Click to See Complete Forum and Search --> : Find differences in two strings
julifos
02-06-2004, 02:37 PM
Hi all!
I'm looking for a tricky and speedy way to find the differences (or only the first difference) comparing two strings. Eg:
x = 'This is a sample';
y = 'This is a sXmple';
findDifferences(x,y);
//-> 11
I can do it looping through the characters (or through the words), but it is a bad speed-bussiness when comparing long strings, so I'm looking for a dirty trick to make it much quicker...
Tx!
olerag
02-06-2004, 02:43 PM
Maybe someone else knows if there's a simpler way but I
believe you'll need to loop thru the strings testing char by
char. Also, I would suggest to begin the first "for" loop with
the smaller string, but you probably already know that.

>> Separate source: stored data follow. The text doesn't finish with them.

-- ==== Sys2Proof/Machine/Spawn.lean ====
section
/-!
DEFINITION. SPAWN: threads and their bindings, and the built-in programs of the mask ROM (R159 to R163, R170).
-/
namespace Sys2Proof.Machine

/-! ### Threads of a spawn -/

/-- Compositors of a target: LOC and number (R163). -/
def targetSize (t : Nat) : Nat := if t = 0 then 256 else 16

/-- Contexts of a compositor. -/
def threadContexts : Nat := 4096

/-- The lowest free context of a compositor on which no thread waits before. -/
def DieSt.freeContext (m : DieSt) (loc comp : Nat) : Option Nat :=
  if !(tget [] m.spawns (loc * 256 + comp)).isEmpty then none else
  (List.range threadContexts).find? (fun k => (tget none m.threads (loc * 2 ^ 21 + comp * 2 ^ 12 + k)).isNone)

/-- A thread starts on its compositor, or waits there for a context. -/
def Chip.placeThread (c : Chip) (d : Die) (loc comp : Nat) (t : Thread) : Chip :=
  match (c.die d).freeContext loc comp with
  | some k => c.setThread { die := d, loc := loc, comp := comp, ctx := k } (some t)
  | none => c.modDie d (fun m => { m with spawns := tmod [] m.spawns (loc * 256 + comp) (· ++ [t]) })

/-! ### Built-in programs (Table 7.4); arithmetic as R165, every operation rounded once -/

def v1 (f : W32 → FlW32) (a : W32) : W32 := (f a).1
def v2 (f : W32 → W32 → FlW32) (a b : W32) : W32 := (f a b).1
/-- The FP32 value nearest a decimal number of millionths. -/
def micro (n : Nat) : W32 := (quotF32 ⟨false, n, 1000000, 0⟩).1
def two32 : W32 := 0x40000000
def half32 : W32 := 0x3F000000
def unit32 : W32 := 0x3F800000

/-- σ(x) = 1 ÷ (1 + e^-x). -/
def sigmoid (x : W32) : W32 := v2 fdiv32 unit32 (v2 fadd32 unit32 (v1 fexp32 (fneg32 x)))

def actSilu (x : W32) : W32 := v2 fmul32 x (sigmoid x)

/-- tanh(u) = 1 - 2 ÷ (e^(2u) + 1). -/
def tanhOf (u : W32) : W32 := v2 fsub32 unit32 (v2 fdiv32 two32 (v2 fadd32 (v1 fexp32 (v2 fmul32 two32 u)) unit32))

def actGelu (x : W32) : W32 :=
  let cube := v2 fmul32 (v2 fmul32 x x) x
  let u := v2 fadd32 (v2 fmul32 (micro 797885) x) (v2 fmul32 (micro 35677) cube)
  v2 fmul32 (v2 fmul32 half32 x) (v2 fadd32 unit32 (tanhOf u))

/-- Gate values of a record's entries in ascending expert index, by rule (R104, R170). -/
def gateValues (rule : Nat) (r : SelRecord) : List W32 :=
  let es := sortBy (fun a b => decide (a.2.toNat < b.2.toNat)) r.entries
  let ss := es.map (·.1)
  let m := ss.foldl (fun a s => v2 fmax32 a s) (ss.headD 0)
  let sum (l : List W32) : W32 := l.foldl (fun a s => v2 fadd32 a s) 0
  match rule with
  | 0 =>
    let e := ss.map (fun s => v1 fexp32 (v2 fsub32 s m))
    e.map (fun x => v2 fdiv32 x (sum e))
  | 1 => ss.map (fun s => v1 fexp32 (v2 fsub32 s r.lse))
  | 2 =>
    let e := ss.map sigmoid
    e.map (fun x => v2 fdiv32 x (sum e))
  | _ => ss

/-- One row of RMSNORM. -/
def rmsRow (eps : W32) (xs gs : List W32) : List W32 :=
  let n : W32 := (toF32 .near (.fin (Dy.ofInt xs.length))).1
  let ss := xs.foldl (fun a x => v2 fadd32 a (v2 fmul32 x x)) 0
  let r := v1 frsq32 (v2 fadd32 (v2 fdiv32 ss n) eps)
  (xs.zip gs).map (fun p => v2 fmul32 (v2 fmul32 p.1 p.2) r)

/-- An element group's size in a descriptor (R163). -/
def Desc.bindGroup (g : Desc) : Nat := if g.scaled then g.group else 32

/-- All elements of a tensor as FP32, in element order. -/
def Tensor.fps (t : Tensor) : List W32 :=
  (List.range t.g.ext1).flatMap (fun j => (List.range t.g.ext0).map (fun i => (t.fp i j).1))

/-- The elements `lo` to `lo + n` of outer row `j` as a tensor of one row. -/
def Desc.slice (g : Desc) (j lo n : Nat) : Desc :=
  { g with addr := g.addr + g.bitOff (fmtWidth g.fmt) lo j / 8, saddr := g.saddr + g.scaleOff lo j, ext0 := n, ext1 := 1 }

/-- Elements `s` to `e` of a tensor in element order, cut at its rows: row, first element, number. -/
def Desc.span (g : Desc) (s e : Nat) : List (Nat × Nat × Nat) :=
  let w := max 1 g.ext0
  (List.range (ceilDiv e w - s / w)).filterMap (fun k =>
    let j := s / w + k
    let lo := max s (j * w)
    let hi := min e ((j + 1) * w)
    if lo < hi then some (j, lo - j * w, hi - lo) else none)

/-- Programs whose threads take a row each; the others take an element group each (Table 7.4). -/
def romRows (prog : Nat) : Bool := decide (prog ≤ 0xF003) || decide (prog = 0xF030)

/-- The elements of a thread's input. -/
def romSpan (prog : Nat) (g : Desc) (i : Nat) : List (Nat × Nat × Nat) :=
  if romRows prog then [(i, 0, g.ext0)] else g.span (i * g.bindGroup) (min ((i + 1) * g.bindGroup) (g.ext0 * g.ext1))

/-- A stack compositor reaches only pages placed on its own stack (Table 7.3). -/
def Chip.romReach (c : Chip) (u : UnitRef) (target : Nat) (g : Desc) : Bool :=
  decide (target = 0) || decide (g.space ≠ 0) ||
  ((g.runs ++ g.scaleRuns).all (fun r => c.ownStack (c.ctxOf u.die u.part) (u.die.num * 4 + (target - 1)) r.1 r.2))

/-- Read a tensor for a thread of a target. -/
def Chip.romRead (c : Chip) (u : UnitRef) (target : Nat) (g : Desc) : Chip × Except AccFault Tensor :=
  if c.romReach u target g then c.readTensor u g else (c, .error (af g.addr))

/-- Read the parts of a tensor one after another. -/
def Chip.romParts (c : Chip) (u : UnitRef) (target : Nat) (g : Desc) : List (Nat × Nat × Nat) → List Tensor → Chip × Except AccFault (List Tensor)
  | [], acc => (c, .ok acc)
  | s :: t, acc =>
    let r := c.romRead u target (g.slice s.1 s.2.1 s.2.2)
    match r.2 with
    | .error f => (r.1, .error f)
    | .ok x => r.1.romParts u target g t (acc ++ [x])

/-- The values a thread of a built-in program forms from the parts of its input. -/
def romValues (prog : Nat) (xs : List Tensor) (gamma : List W32) (eps : W32) : List W32 :=
  let fs := xs.flatMap Tensor.fps
  match prog with
  | 0xF010 => fs.map actSilu
  | 0xF011 => fs.map actGelu
  | 0xF020 => fs
  | 0xF030 => rmsRow eps fs gamma
  | p => gateValues (p - 0xF000) (recordOf (xs.flatMap (fun x => x.rows.flatten)))

/-- The values of the threads 0 to count - 1 in order; a fault names its thread and descriptor. -/
def Chip.romThreads (c : Chip) (u : UnitRef) (prog target : Nat) (ds : List Desc) (eps : W32) : List Nat → List (List W32) →
    Chip × Except (Nat × Nat × AccFault) (List (List W32))
  | [], acc => (c, .ok acc)
  | i :: t, acc =>
    let g := ds.getD 0 default
    let x := c.romParts u target g (romSpan prog g i) []
    match x.2 with
    | .error f => (x.1, .error (i, 0, f))
    | .ok xs =>
      let y : Chip × Except AccFault (List W32) :=
        if prog = 0xF030 then
          let r := x.1.romRead u target (ds.getD 1 default)
          (r.1, match r.2 with | .ok z => .ok z.fps | .error f => .error f)
        else (x.1, .ok [])
      match y.2 with
      | .error f => (y.1, .error (i, 1, f))
      | .ok gamma => y.1.romThreads u prog target ds eps t (acc ++ [romValues prog xs gamma eps])

/-- Write a row of values at an output, converted to its format with dynamic scales; a scaled row that is no whole number of groups is
out of range (R43). -/
def Chip.romRow (c : Chip) (u : UnitRef) (target : Nat) (g : Desc) (j : Nat) (vs : List W32) : Chip × Option AccFault :=
  if (g.scaled ∧ g.ext0 % g.group ≠ 0) ∨ !c.romReach u target (g.slice j 0 vs.length) then (c, some (af g.addr)) else
  let r := convRow g none (List.replicate vs.length .near) vs
  let w := c.writeRow u g j r.codes
  match w.2 with
  | some f => (w.1, some f)
  | none => if r.scs.isEmpty then (w.1, none) else w.1.writeScales u g j r.scs

/-- Write the values row by row, the output's rows with the threads they come from; the first row that fails names its thread. -/
def Chip.romWrite (c : Chip) (u : UnitRef) (target : Nat) (g : Desc) : Nat → List (Nat × List W32) → Chip × Option (Nat × AccFault)
  | _, [] => (c, none)
  | j, (i, vs) :: t =>
    let r := c.romRow u target g j vs
    match r.2 with
    | some f => (r.1, some (i, f))
    | none => r.1.romWrite u target g (j + 1) t

/-- The rows of an output: one a thread, or the values of the threads in element order. -/
def romOut (prog group : Nat) (g : Desc) (vs : List (List W32)) : List (Nat × List W32) :=
  if romRows prog then vs.zipIdx.map (fun x => (x.2, x.1))
  else (chunks (max 1 g.ext0) vs.flatten).zipIdx.map (fun x => (x.2 * g.ext0 / max 1 group, x.1))

/-- A fault of thread `i` of a built-in program (R171). Its compositor follows from its number; the context and the instruction it
stood at are not stated: the context of threads that start in ascending order, and a free offset.
DEDUCED: log entry 37. -/
def Chip.romFault (c : Chip) (u : UnitRef) (prog i desc : Nat) (target : Nat) (f : AccFault) : Chip :=
  let n := targetSize target
  let w := c.freeWord
  let t : Thread := { part := u.part, spawn := u.pos - 118, tid := i, prog := BitVec.ofNat 16 prog, pc := w.1.toNat % 2 ^ 16 }
  (w.2.compFault { die := u.die, loc := target, comp := i % n, ctx := i / n % threadContexts } t 2).opFault u desc f

/-- A built-in program under another binding than Table 7.4 states: what it leaves in its output is not stated, free bytes.
DEDUCED: log entry 37. -/
def Chip.romUnbound (c : Chip) (u : UnitRef) (o : Op) : Chip :=
  (o.outs.foldl (fun c x => c.scrambleOut (c.ctxOf u.die u.part) u.die u.pos x) c).opDone u 0

/-- A built-in program does its threads' work: descriptor 0 the input, the last one the output, RMSNORM's descriptor 1 its
factors.
DEDUCED: log entry 37. -/
def Chip.romRun (c : Chip) (u : UnitRef) (o : Op) (ds : List Desc) : Chip :=
  let v := o.e.slot.toNat
  let prog := spProg v
  let target := spTarget v
  if spBind v ≠ (if romRows prog then 1 else 0) then c.romUnbound u o else
  let oi := if prog = 0xF030 then 2 else 1
  let e := c.freeWord
  let c := if prog = 0xF030 then e.2 else c
  let r := c.romThreads u prog target ds (e.1.extractLsb' 0 32) (List.range (spCount v)) []
  match r.2 with
  | .error (i, d, f) => r.1.romFault u prog i d target f
  | .ok vs =>
    let g := ds.getD oi default
    let w := r.1.romWrite u target g 0 (romOut prog (ds.getD 0 default).bindGroup g vs)
    match w.2 with
    | some (i, f) => w.1.romFault u prog i oi target f
    | none => w.1.opDone u 0

/-! ### SPAWN -/

/-- Bound values of a spawn's threads (R163). -/
def bindValues (bind count : Nat) (g : Desc) (words : List Byte) : List W64 :=
  (List.range count).map (fun i =>
    match bind with
    | 0 => BitVec.ofNat 64 (i * g.bindGroup)
    | 1 => BitVec.ofNat 64 i
    | _ => BitVec.ofNat 64 (leNat ((words.drop (4 * i)).take 4)))

/-- The words of a stream binding, or the fault of reading them. -/
def Chip.bindWords (c : Chip) (u : UnitRef) (v : Nat) (g : Desc) : Chip × Except AccFault (List Byte) :=
  if spBind v = 2 then
    let t := c.readTensor u g
    (t.1, match t.2 with | .ok x => .ok x.rows.flatten | .error f => .error f)
  else (c, .ok [])

/-- Start the spawn in progress of a spawn slot. -/
def Chip.spawn (c : Chip) (u : UnitRef) : Chip :=
  match c.stream u.die u.part with
  | none => c
  | some s => c.work u (fun o => decide (slotClass u.pos = .spawn) && decide (o.e.opc = 1) && decide (o.left = 0)) (fun c o =>
    let v := o.e.slot.toNat
    let ds := (viewList (o.descs.getD []) o.wides).map (fun g => if spTarget v = 0 then g else g.inStack (spTarget v))
    let g := ds.getD 0 default
    if romProg (spProg v) then c.romRun u o ds else
    let b := c.bindWords u v g
    match b.2 with
    | .error f => b.1.opFault u 0 f
    | .ok ws =>
      let p := tget {} s.image.progs (spProg v)
      let loc := spTarget v
      let n := targetSize loc
      let c := (bindValues (spBind v) (spCount v) g ws).zipIdx.foldl (fun (c : Chip) x =>
        let t : Thread :=
          { part := u.part, spawn := u.pos - 118, tid := x.2, bval := x.1, count := spCount v, tag := BitVec.ofNat 16 o.e.tag,
            step := o.step, prog := BitVec.ofNat 16 (spProg v), progVa := p.va, progLen := p.len }
        c.placeThread u.die loc (x.2 % n) t) b.1
      c.modOp u (fun o => { o with left := spCount v, busy := true, waiting := false }))

def execSpawn (u : UnitRef) (s : State) : Host.Outcome State Fault Refusal := s.run (fun c => c.spawn u)

end Sys2Proof.Machine
end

not sure how much of a difference this would make, but you could split up strings longer than X characters into substrings, and narrow it down. But again, prolly wouldn't save more than a few ms
julifos
02-07-2004, 07:43 AM
Well... Then, finally, here is the code I'll use (quick code, not extensivelly tested):
function findDifferences(x,y){
// check first char, just in case
if (y[0] != x[0]) return 0;
// check if x and y are equal, just in case
if (x.indexOf(y) != -1) return -1;
var chunks = 5;
xl = x.length;
xldiv = (xl - (xl % chunks)) / chunks;
lastCheck = '';
// loop through "big" chunks
for (i=1;i<xldiv;i++){
lastCheck += y.substring(lastCheck.length,(i*xldiv) - 1);
if (x.indexOf(lastCheck) == -1) {
lastCheck = lastCheck.substring(0,((i-1)*xldiv))
break;
}
}
// loop against conflictive chunk
for (i=lastCheck.length; i < y.length; i++){
lastCheck += y.charAt(i);
if (x.indexOf(lastCheck) == -1) return i
}
}
x = "La vida es una mierda, siempre y cuando el mundo sea algo menos absurdo";
y = "La vida es una mierda, siempre y cuando el mundo sea algo menos absurda";
firstDifference = findDifferences(x,y) //--> 70
y[firstDifference] //--> "a"
I define the number of chunks to split the text (5), but I could add some routine to check for the length of the text to compare, so I can adjust the number of chunks and optimize routine's performance.
Cheers ;)
AdamGundry
02-07-2004, 11:54 AM
I think technically the fastest method for finding the first difference would be a kind of "binary chop", whereby you begin by splitting the strings into two, taking the first with a difference and splitting it, and so on until you find the individual character that varies. Bear in mind that JS is slow anyway, and so this is unlikely to give a massive performance boost, but if you have absurdely long strings the time taken will be less.
Adam
julifos
02-07-2004, 05:50 PM
Yep! If I understood ok, this routine is much faster for long-text processing, according to my tests:
textOK = 0;
lastIndex = 0;
findDifferences2(x,y);
//—> the offending character's index is at textOK
function findDifferences2(x,y){ //
if (x.length < 2) return; // finish!
midx = Math.round(x.length/2);
x1 = x.substring(0,midx);
y1 = y.substring(0,midx);
x2 = x.substring(midx,x.length);
y2 = y.substring(midx,y.length);
if (x1.indexOf(y1) != -1){ // first chunk is equal
textOK += x1.length;
findDifferences2(x2,y2);
} else { // first chunk is not equal
findDifferences2(x1,y1);
}
}